Four weeks with students; five weeks at school; six weeks--maybe--in South Dakota.
I'm anticipating the end of my teacherly responsibilities with a good bit of impatience, something I feel somewhat bad about. But then I stop to think about what teacher does not look forward to the summmer? It's one of the perks of the job, really.
Four more weeks with students still seems like a lot of lesson plans and tests and, yes, behavior problems. Seeing the end so close deflates my work ethic: I just wish it was here already (and there will be a lot of work in these four weeks, unfortunately). It's a microcosm of my two-year experience; knowing that there was a best-used-by date on my teaching career made me less invested in a lot of aspects of teaching. I would've done much better, I know, if I had thought of this as an experience with no end.
Only six more weeks in this state, though, seems like a damn short time: that's really six more chances to go camping, to walk through the Badlands, or to hang out with the friends I've met here.

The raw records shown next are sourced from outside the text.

/-- A Borul datagram, or a fragment of one, of arrival time `at_`, taken to I0 (R16, R17, R498). -/
def borulTaken (at_ : Nat) (ring : Bool) (port : Nat) (bs : List Byte) (w : W) : Option W :=
  let vlan := ethVlan w.m port bs
  match ipOf bs with
  | none => none
  | some ip =>
    if isBorulFragment w.m port vlan ip then some (borulFragment at_ ring port vlan ip w)
    else match udpIn ip with
      | some u => if isBorulUdp w.m port vlan u then some (deliverBorul ring port vlan u w) else none
      | none => none

/-- A frame taken to I0 before classification; none when it goes on to its DCQ. -/
def takenToI0 (v : View) (ring : Bool) (port : Nat) (f : Frame) (w : W) : Option W :=
  let bs := f.data
  if isPtp w.m port bs || isDoip w.m port bs then some (deliverI0 ring f w)
  else match arpTarget bs with
    | some t =>
      if port == 10 && prmB w.m P.eth_doip_enable 10 && fullService w.m && t == doipAddress w.m then
        some (if w.m.mod.firmwareRunning then w.send (.eth port (arpReply w.m port bs t)) else w)
      else if port == 10 && serviceOpen w.m && serviceAddress w.m == some t then
        some (if w.m.mod.firmwareRunning then w.send (.eth port (arpReply w.m port bs t)) else w)
      else none
    | none => borulTaken (arrivedAt v f) ring port bs w

/-! ### MACsec reception (R348-R350) -/

/-- The SecTAG of a frame: association number, SCI, packet number, encryption flag, and its length. -/
structure SecTag where
  an : Nat
  sci : Nat
  pn : Nat
  enc : Bool
  len : Nat
  deriving DecidableEq, Repr

def secTag (bs : List Byte) : Option SecTag :=
  if beAt bs 12 2 != 0x88E5 then none
  else
    let tci := leAt bs 14 1
    let sc := bit tci 5
    some { an := tci % 4, sci := if sc then beAt bs 20 8 else beAt bs 6 6 * 65536 + 1, pn := beAt bs 16 4
           enc := bit tci 3, len := if sc then 16 else 8 }

/-- The whole packet number of a frame (XPN carries its low half). -/
def fullPn (xpn : Bool) (next pn : Nat) : Nat :=
  if !xpn then pn
  else
    let c := next / 2 ^ 32 * 2 ^ 32 + pn
    if c + 2 ^ 31 < next then c + 2 ^ 32 else c

/-- Open a protected frame: what follows the addresses. -/
def macsecPlain (m : Module) (port : Nat) (sa : Sa) (t : SecTag) (pn : Nat) (bs : List Byte) : Option (List Byte) :=
  let body := bs.drop (12 + t.len)
  let clear := if t.enc then confOffset m port else body.length - 16
  (Config.gcmOpen (prm m P.eth_macsec_cipher port) sa.key t.sci pn (bs.take (12 + t.len) ++ body.take clear) (body.drop clear)).map
    (fun p => body.take clear ++ p)

def macsecEvent (v : View) (port kind : Nat) (w : W) : W :=
  w.limited v 0x0B04 1 port 1000000000 fun n => u8 port ++ u8 kind ++ zeros 2 ++ u32 n

/-- What becomes of a frame at a MACsec port: its bytes, and whether verification succeeded; none discards it. -/
def macsecReceive (v : View) (port : Nat) (bs : List Byte) (w : W) : W × Option (List Byte × Bool) :=
  let mode := prm w.m P.eth_macsec_validate port
  if macsecBypass w.m port bs then (w, some (bs, false))
  else
    let fail := fun (c : CRef) (kind : Nat) (w : W) => macsecEvent v port kind (w.count c port)
    let pass := if mode == 2 then none else some (bs, false)
    match secTag bs with
    | none => (fail C.macsec_in_untagged 1 w, pass)
    | some t =>
      match (ethAt w.m port).rxSas.find? (fun s => s.an == t.an && s.sci == t.sci) with
      | none => (fail C.macsec_in_no_sa 2 w, pass)
      | some sa =>
        let pn := fullPn (decide (2 ≤ prm w.m P.eth_macsec_cipher port)) sa.pn t.pn
        if pn + prm w.m P.eth_macsec_replay_window port < sa.pn then
          (fail C.macsec_in_late 3 w, if mode == 0 then pass else none)
        else match macsecPlain w.m port sa t pn bs with
          | none => (fail C.macsec_in_invalid 0 w, pass)
          | some p =>
            let w := w.eth port fun e => { e with
              rxSas := e.rxSas.map (fun s => if s.an == t.an && s.sci == t.sci then { s with pn := max s.pn (pn + 1) } else s) }
            (w.count C.macsec_in_ok port, some (bs.take 12 ++ p, true))

/-! ### PAUSE and PFC (R343) -/

/-- Stop a class for a number of quanta. -/
def pauseClass (v : View) (port q quanta : Nat) (w : W) : W :=
  let until_ := v.now + quanta * 512000 / max 1 (ethAt w.m port).rate
  w.fab fun x => { x with
    paused := if quanta = 0 then x.paused.erase (queueKey port q) else x.paused.put (queueKey port q) until_ }

/-- The port obeys the flow control that pause_mode selects, while honour_pause is 1 (R342, R343). -/
def receivePause (v : View) (port : Nat) (bs : List Byte) (w : W) : W :=
  let w := w.count C.eth_rx_pause port
  let mode := prm w.m P.eth_pause_mode port
  if !prmB w.m P.eth_honour_pause port then w
  else if mode == 1 && beAt bs 14 2 == 1 then
    w.each (List.range 8) fun q w => pauseClass v port q (beAt bs 16 2) w
  else if mode == 2 && beAt bs 14 2 == 0x0101 then
    w.each (bitsOf 8 (beAt bs 16 2)) fun q w => pauseClass v port q (beAt bs (18 + 2 * q) 2) w
  else w

/-! ### ETH_FRAME_RECEIVE -/

/-- The fast lane sees a frame that the MACsec engine has held only now (R348). Its first 64 bytes and its end word then
cross at once: outputs that may start do so between them (DEDUCED, notes/assumptions/111.md). -/
def lateLane (v : View) (port : Nat) (bs : List Byte) (a : Arriving) (w : W) : W × Arriving :=
  if !macsecHolds w.m port then (w, a)
  else
    let h := { a.head with bytes := bs }
    let (w, a, mask) := laneOffer v port h a w
    let w := laneTake v port h a mask w
    (w.each ((List.range 11).filter (fun p => bit (mask.getD 0) p)) fun p w => fastlaneEthStartCore p v w, a)

/-- A frame that passed the MAC and MACsec. -/
def ethGood (v : View) (ring : Bool) (port : Nat) (bs : List Byte) (secured : Bool) (a : Arriving) (w : W) : W :=
  if !a.streamed && !vlanAccepted w.m port (ethParts bs).1 then
    laneAlone v (ethFrame port bs secured false a) (w.count C.eth_rx_vlan_drop port)
  else
    let max_ := prm w.m P.eth_max_frame_size port
    let trunc := decide (max_ < bs.length + 4)
    let w := if trunc then w.count C.eth_rx_truncated port else w
    let f := ethFrame port (if trunc then bs.take (max_ - 4) else bs) secured trunc a
    let w := nmReceive v f w
    if a.dropped then laneAbort v a.seq (arriveWhole f w)
    else if a.streamed then
      match streamEnd v f w with
      | (w, true) => laneEnd v f w
      | (w, false) => laneAbort v a.seq w
    else match takenToI0 v ring port f w with
      | some w => laneAlone v f w
      | none => acceptFrame v f w

/-- What passes the MAC's MACsec engine; none discards it. -/
def macsecPass (v : View) (port : Nat) (bs : List Byte) (w : W) : W × Option (List Byte × Bool) :=
  if macsecHolds w.m port then macsecReceive v port bs w else (w, some (bs, false))

/-- Under a hold the port still takes Borul traffic to I0 (R69), and nothing else (Table 03-3). -/
def ethHeld (v : View) (port : Nat) (f : EthRx) (w : W) : W :=
  if !portOn w.m port || f.data.length + 4 < 64 || !f.fcsOk || f.stomped then w
  else match macsecPass v port f.data w with
    | (_, none) => w
    | (x, some (p, _)) => match borulTaken (heldStamp v w.m port) f.ringFull port p x, vlanAccepted w.m port (ethParts p).1 with
      | some y, true => (y.count C.eth_rx_frames port).count C.eth_rx_bytes port (f.data.length + 4)
      | _, _ => w

def ethFrameReceiveCore (port : Nat) (f : EthRx) (v : View) (w : W) : W :=
  if !portReceives w.m v.now port then ethHeld v port f (dropArriving v port w)
  else
    let (w, a) := takeArriving v port { fmt := 8, id := 0, len := f.data.length } w
    let w := if port < 8 then w.count C.preempt_fragments_rx port f.fragments else w
    let bs := f.data
    let g := ethFrame port bs false false a
    if bs.length + 4 < 64 then badEnd v port a g (w.count C.eth_rx_runt port)
    else if !f.fcsOk || f.stomped then badEnd v port a g (w.count C.eth_rx_fcs_error port)
    else
      let w := (w.count C.eth_rx_frames port).count C.eth_rx_bytes port (bs.length + 4)
      if isPause w.m port bs then laneAbort v a.seq (receivePause v port bs w)
      else if a.streamed then ethGood v f.ringFull port bs false a w
      else match macsecPass v port bs w with
        | (w, none) => laneAbort v a.seq w
        | (w, some (p, ok)) =>
        let (w, a) := lateLane v port p a w
        ethGood v f.ringFull port p ok a w

def execEthFrameReceive (port : Nat) (f : EthRx) (s : State) : Host.Outcome State Fault Refusal :=
  run (isEthPort port) (ethFrameReceiveCore port f) s

end Sys2Proof.Machine
end

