/-- A written template: its image is the initial image, and it starts (R286). -/
def writtenTpl (v : View) (t : Nat) (w : W) : W :=
  startTpl v t (w.tpl t fun x => { x with initial := leBytes 64 (Tp.image.get (tplGet w.m t)) })

def initialImage (m : Module) (t : Nat) : Nat := leVal (tplState m t).initial

def setImage (t img : Nat) (w : W) : W := w.tab fun x => x.put 0x0A t (Tp.image.set (x.get 0x0A t) img)

/-- TEMPLATE_GRID_SEND: the template's next grid instant; one that falls in a hold is not made up (R271, R287). -/
def templateGridSendCore (t : Nat) (v : View) (w : W) : W :=
  let e := tplGet w.m t
  let x := tplState w.m t
  let step := Tp.period.get e * 1000
  let first := x.start + Tp.phase.get e * 1000000
  let grid := Tp.mode.get e == 1 || Tp.mode.get e == 2
  if !tplValid w.m t || !grid || step = 0 || v.now < first + x.grid * step then w
  else
    let n := (v.now - first) / step + 1
    let w := w.tpl t fun x => { x with grid := n, pending := false }
    if junctionRuns w.m v.now then sendTpl v t w else w

def isTpl (t : Nat) : Bool := decide (t < 8192)

def execTemplateGridSend (t : Nat) (s : State) : Host.Outcome State Fault Refusal :=
  run (isTpl t) (templateGridSendCore t) s

/-- TEMPLATE_DEFERRED_SEND: min_gap has elapsed for a deferred trigger (R288). -/
def templateDeferredSendCore (t : Nat) (v : View) (w : W) : W :=
  let due := match gapEnd w.m t with | some g => decide (g ≤ v.now) | none => true
  if !(tplState w.m t).pending || !due || !powered w.m then w
  else
    let w := w.tpl t fun x => { x with pending := false }
    if junctionRuns w.m v.now && tplValid w.m t then sendTpl v t w else w

def execTemplateDeferredSend (t : Nat) (s : State) : Host.Outcome State Fault Refusal :=
  run (isTpl t) (templateDeferredSendCore t) s

/-! ### Channel and journal destinations (R285) -/

/-- A value, or none for not available, for a journal input (Table 09-5, R456). -/
def postJournal (v : View) (idx : Nat) (y : Option Nat) (w : W) : W :=
  (postInternal v 2 0 idx (y.getD 65535) [] w).jr fun j =>
    if idx == 0 then { j with canSpeed := (y.map (fun s => (s, v.now))).orElse fun _ => j.canSpeed }
    else
      let code := y.getD 255
      let n := if code == j.activity then j.acc.activityChanges else min (j.acc.activityChanges + 1) 255
      { j with activity := code, acc := { j.acc with activityChanges := n } }

/-- Post a value to a switch channel; `bad` lists channels whose pair arrives with a wrong complement (R414). -/
def postChannel (v : View) (k : Nat) (y : Option Nat) (bad : List Nat) (w : W) : W :=
  if 20 ≤ k then w
  else signalCommand v k y (bad.contains k)
    (post { target := 1, inst := k / 4, id := k, at_ := v.now, value := y.getD 65535 } w)

/-! ### Applying the routes of a map entry (R275-R284) -/

/-- A route about to be applied: its number, base, extension, source value, and why it is invalid (0 range, 1 short
PDU, 2 group, 3 timeout). -/
structure Applied where
  index : Nat
  base : Nat
  ext : Option Nat
  value : Int
  cause : Option Nat
  deriving DecidableEq, Repr

/-- The valid routes of an entry; an extension counts in route_count. One of which either entry is poisoned is not applied. -/
def entryRoutes (m : Module) : Nat → Nat → Nat → List (Nat × Nat × Option Nat)
  | 0, _, _ => []
  | fuel + 1, i, last =>
    if last ≤ i then []
    else
      let r := routeGet m i
      let ext := if Sr.ext.on r && decide (i < 65535) then some (routeGet m (i + 1)) else none
      let rest := entryRoutes m fuel (if Sr.ext.on r then i + 2 else i + 1) last
      if routeValid m i && !(ext.isSome && m.tab.isPoisoned 0x09 (i + 1)) then (i, r, ext) :: rest else rest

My parents came to visit this weekend, and I took them to some of the local "attractions": we hiked out on Eagle Nest Butte, seven miles south of town, and out at Wolf's Table, in the Badlands seven miles north. We drove 50 miles north to Philip for dinner, the first time I've been to the town; two nights ago we ate at Club 27 in Kadoka, the first time in my two years I've made it there, either. I also talked a lot: told them a lot of the little stories from the past two years that I hadn't shared yet. I've always known that I'd get nostalgic when it came time to leave here; it's in my nature to be wistful about everything I leave behind. Now I'm starting to see where that nostalgia will leak out from, and it's making the littlest experiences--a sunny day, or a drive through a canyon--seem that much more poignant.